Imagine yourself having just moved into a new apartment/loft downtown [unless you already live downtown, then no imagining is required]. If you could have anything at your fingertips, within walking distance of your downtown living space, what would that be? What is downtown missing [you're not allowed to say parking]? What amenities would you want & need? Your dreams and desires could be as basic as a grocery store to something as far-fetched as urban bungee-jumping. Don't hold back; with this project, anything has potential to become reality.

4 comments:

Anonymous said...

A climbing wall.

And trees. Cool ones, not the same boring street trees planted everywhere in the US.

Nan

Anonymous said...

- A good convenience store, ideally somewhere you can wander in at 2am on a Thursday, buy some beer and a TV dinner, chat with the clerk, and head on home to watch infomercials before bed. None of that "shithole that's probably a front for drugs" business. A small grocery store would be even better.
- Good food ... a cheap Chinese place, a diner/"college food"-type place, some sort of fancy tavern, and a few upscale ethnic places. Preferably no chain places.
- A few permutations of coffeeshop/bookstore/music/video store, preferably with friendly clerks who are way cooler and more knowledgeable than you will ever be.
- Little green spaces ... Syracuse's street pattern is so irregular that using these to fill out an uneven lot shouldn't be a problem. Benches and plants are nice, but the best kind are the ones where you can lay down in the grass on a summer day.

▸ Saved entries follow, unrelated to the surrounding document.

theorem specCloseChannel_keeps {kk : Kind} {sb : State} (c0 : RunCmd) (s0 : State) (hk : Keeps kk sb s0) :
    Keeps kk sb ((specCloseChannel).body c0 s0) := by
  unfold specCloseChannel
  repeat' first | (extract_lets +onlyGivenNames z; first | (have hz : Keeps kk sb z := (by unfold z; with_reducible assumption); clear hz; subst z) | (have hz : Keeps kk sb z := (by unfold z; repeat' first | with_reducible assumption | with_reducible apply endCmd_keeps | with_reducible apply crtPend_keeps | (with_reducible apply Keeps.foldl; intro _ _ _) | with_reducible apply Keeps.ite | split | (with_reducible refine Keeps.upd ?_ rfl rfl rfl rfl rfl)); clear_value z)  | (have hz : PowerUnit := z; clear hz) | (have hz : RedUnit := z; clear hz) | (have hz : PcieUnit := z; clear hz) | (have hz : VkeepUnit := z; clear hz) | (have hz : TimeUnit := z; clear hz) | (have hz : TickUnit := z; clear hz) | (have hz : QueueUnit := z; clear hz) | (have hz : PipeUnit := z; clear hz) | (have hz : SchedUnit := z; clear hz) | (have hz : CipUnit := z; clear hz) | (have hz : CrtUnit := z; clear hz) | (have hz : MbxUnit := z; clear hz) | (have hz : CusUnit := z; clear hz) | (have hz : EccUnit := z; clear hz) | (have hz : PowerGov := z; clear hz) | (have hz : SliceRed := z; clear hz) | (have hz : MemChan := z; clear hz) | clear_value z | skip) | with_reducible assumption | with_reducible apply endCmd_keeps | with_reducible apply crtPend_keeps | (with_reducible apply Keeps.foldl; intro _ _ _) | with_reducible apply Keeps.ite | split | (with_reducible refine Keeps.upd ?_ rfl rfl rfl rfl rfl)

theorem specWinSet_keeps {kk : Kind} {sb : State} (c0 : RunCmd) (s0 : State) (hk : Keeps kk sb s0) :
    Keeps kk sb ((specWinSet).body c0 s0) := by
  unfold specWinSet
  repeat' first | (extract_lets +onlyGivenNames z; first | (have hz : Keeps kk sb z := (by unfold z; with_reducible assumption); clear hz; subst z) | (have hz : Keeps kk sb z := (by unfold z; repeat' first | with_reducible assumption | with_reducible apply crtPend_keeps | with_reducible apply endCmd_keeps | (with_reducible apply Keeps.foldl; intro _ _ _) | with_reducible apply Keeps.ite | split | (with_reducible refine Keeps.upd ?_ rfl rfl rfl rfl rfl)); clear_value z)  | (have hz : PowerUnit := z; clear hz) | (have hz : RedUnit := z; clear hz) | (have hz : PcieUnit := z; clear hz) | (have hz : VkeepUnit := z; clear hz) | (have hz : TimeUnit := z; clear hz) | (have hz : TickUnit := z; clear hz) | (have hz : QueueUnit := z; clear hz) | (have hz : PipeUnit := z; clear hz) | (have hz : SchedUnit := z; clear hz) | (have hz : CipUnit := z; clear hz) | (have hz : CrtUnit := z; clear hz) | (have hz : MbxUnit := z; clear hz) | (have hz : CusUnit := z; clear hz) | (have hz : EccUnit := z; clear hz) | (have hz : PowerGov := z; clear hz) | (have hz : SliceRed := z; clear hz) | (have hz : MemChan := z; clear hz) | clear_value z | skip) | with_reducible assumption | with_reducible apply crtPend_keeps | with_reducible apply endCmd_keeps | (with_reducible apply Keeps.foldl; intro _ _ _) | with_reducible apply Keeps.ite | split | (with_reducible refine Keeps.upd ?_ rfl rfl rfl rfl rfl)
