theorem refSelWrite_keeps {kk : Kind} {sb : State} (s : State) (p : PageAt) (r : RegRow) (w : Word) (hk : Keeps kk sb s) :
    Keeps kk sb (refSelWrite s p r w) := by
  unfold refSelWrite
  repeat' first | (extract_lets +onlyGivenNames z; first | (have hz : Keeps kk sb z := (by unfold z; with_reducible assumption); clear hz; subst z) | (have hz : Keeps kk sb z := (by unfold z; repeat' first | with_reducible assumption | with_reducible apply plainWrite_keeps | (with_reducible apply Keeps.foldl; intro _ _ _) | with_reducible apply Keeps.ite | split | (with_reducible refine Keeps.upd ?_ rfl rfl rfl rfl rfl)); clear_value z)  | (have hz : PowerUnit := z; clear hz) | (have hz : RedUnit := z; clear hz) | (have hz : PcieUnit := z; clear hz) | (have hz : VkeepUnit := z; clear hz) | (have hz : TimeUnit := z; clear hz) | (have hz : TickUnit := z; clear hz) | (have hz : QueueUnit := z; clear hz) | (have hz : PipeUnit := z; clear hz) | (have hz : SchedUnit := z; clear hz) | (have hz : CipUnit := z; clear hz) | (have hz : CrtUnit := z; clear hz) | (have hz : MbxUnit := z; clear hz) | (have hz : CusUnit := z; clear hz) | (have hz : EccUnit := z; clear hz) | (have hz : PowerGov := z; clear hz) | (have hz : SliceRed := z; clear hz) | (have hz : MemChan := z; clear hz) | clear_value z | skip) | with_reducible assumption | with_reducible apply plainWrite_keeps | (with_reducible apply Keeps.foldl; intro _ _ _) | with_reducible apply Keeps.ite | split | (with_reducible refine Keeps.upd ?_ rfl rfl rfl rfl rfl)

theorem policyWrite_keeps {kk : Kind} {sb : State} (s : State) (w : Word) (hk : Keeps kk sb s) :
    Keeps kk sb (policyWrite s w) := by
  unfold policyWrite
  repeat' first | (extract_lets +onlyGivenNames z; first | (have hz : Keeps kk sb z := (by unfold z; with_reducible assumption); clear hz; subst z) | (have hz : Keeps kk sb z := (by unfold z; repeat' first | with_reducible assumption | with_reducible apply setErr_keeps | (with_reducible apply Keeps.foldl; intro _ _ _) | with_reducible apply Keeps.ite | split | (with_reducible refine Keeps.upd ?_ rfl rfl rfl rfl rfl)); clear_value z)  | (have hz : PowerUnit := z; clear hz) | (have hz : RedUnit := z; clear hz) | (have hz : PcieUnit := z; clear hz) | (have hz : VkeepUnit := z; clear hz) | (have hz : TimeUnit := z; clear hz) | (have hz : TickUnit := z; clear hz) | (have hz : QueueUnit := z; clear hz) | (have hz : PipeUnit := z; clear hz) | (have hz : SchedUnit := z; clear hz) | (have hz : CipUnit := z; clear hz) | (have hz : CrtUnit := z; clear hz) | (have hz : MbxUnit := z; clear hz) | (have hz : CusUnit := z; clear hz) | (have hz : EccUnit := z; clear hz) | (have hz : PowerGov := z; clear hz) | (have hz : SliceRed := z; clear hz) | (have hz : MemChan := z; clear hz) | clear_value z | skip) | with_reducible assumption | with_reducible apply setErr_keeps | (with_reducible apply Keeps.foldl; intro _ _ _) | with_reducible apply Keeps.ite | split | (with_reducible refine Keeps.upd ?_ rfl rfl rfl rfl rfl)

And definitely trees ... ideally smallish (10ft.) and durable ones. Wide sidewalks, too.

Anonymous said...

-a sophisticated contemporary design, something you might find under construction in Toronto or Montreal. 12 stories would be great. Downtown needs a building that shows it has entered the 21st century. So many outsiders tell me they think Syracuse is stuck in the 1970s.

Anonymous said...

Waterfront. Green roofs.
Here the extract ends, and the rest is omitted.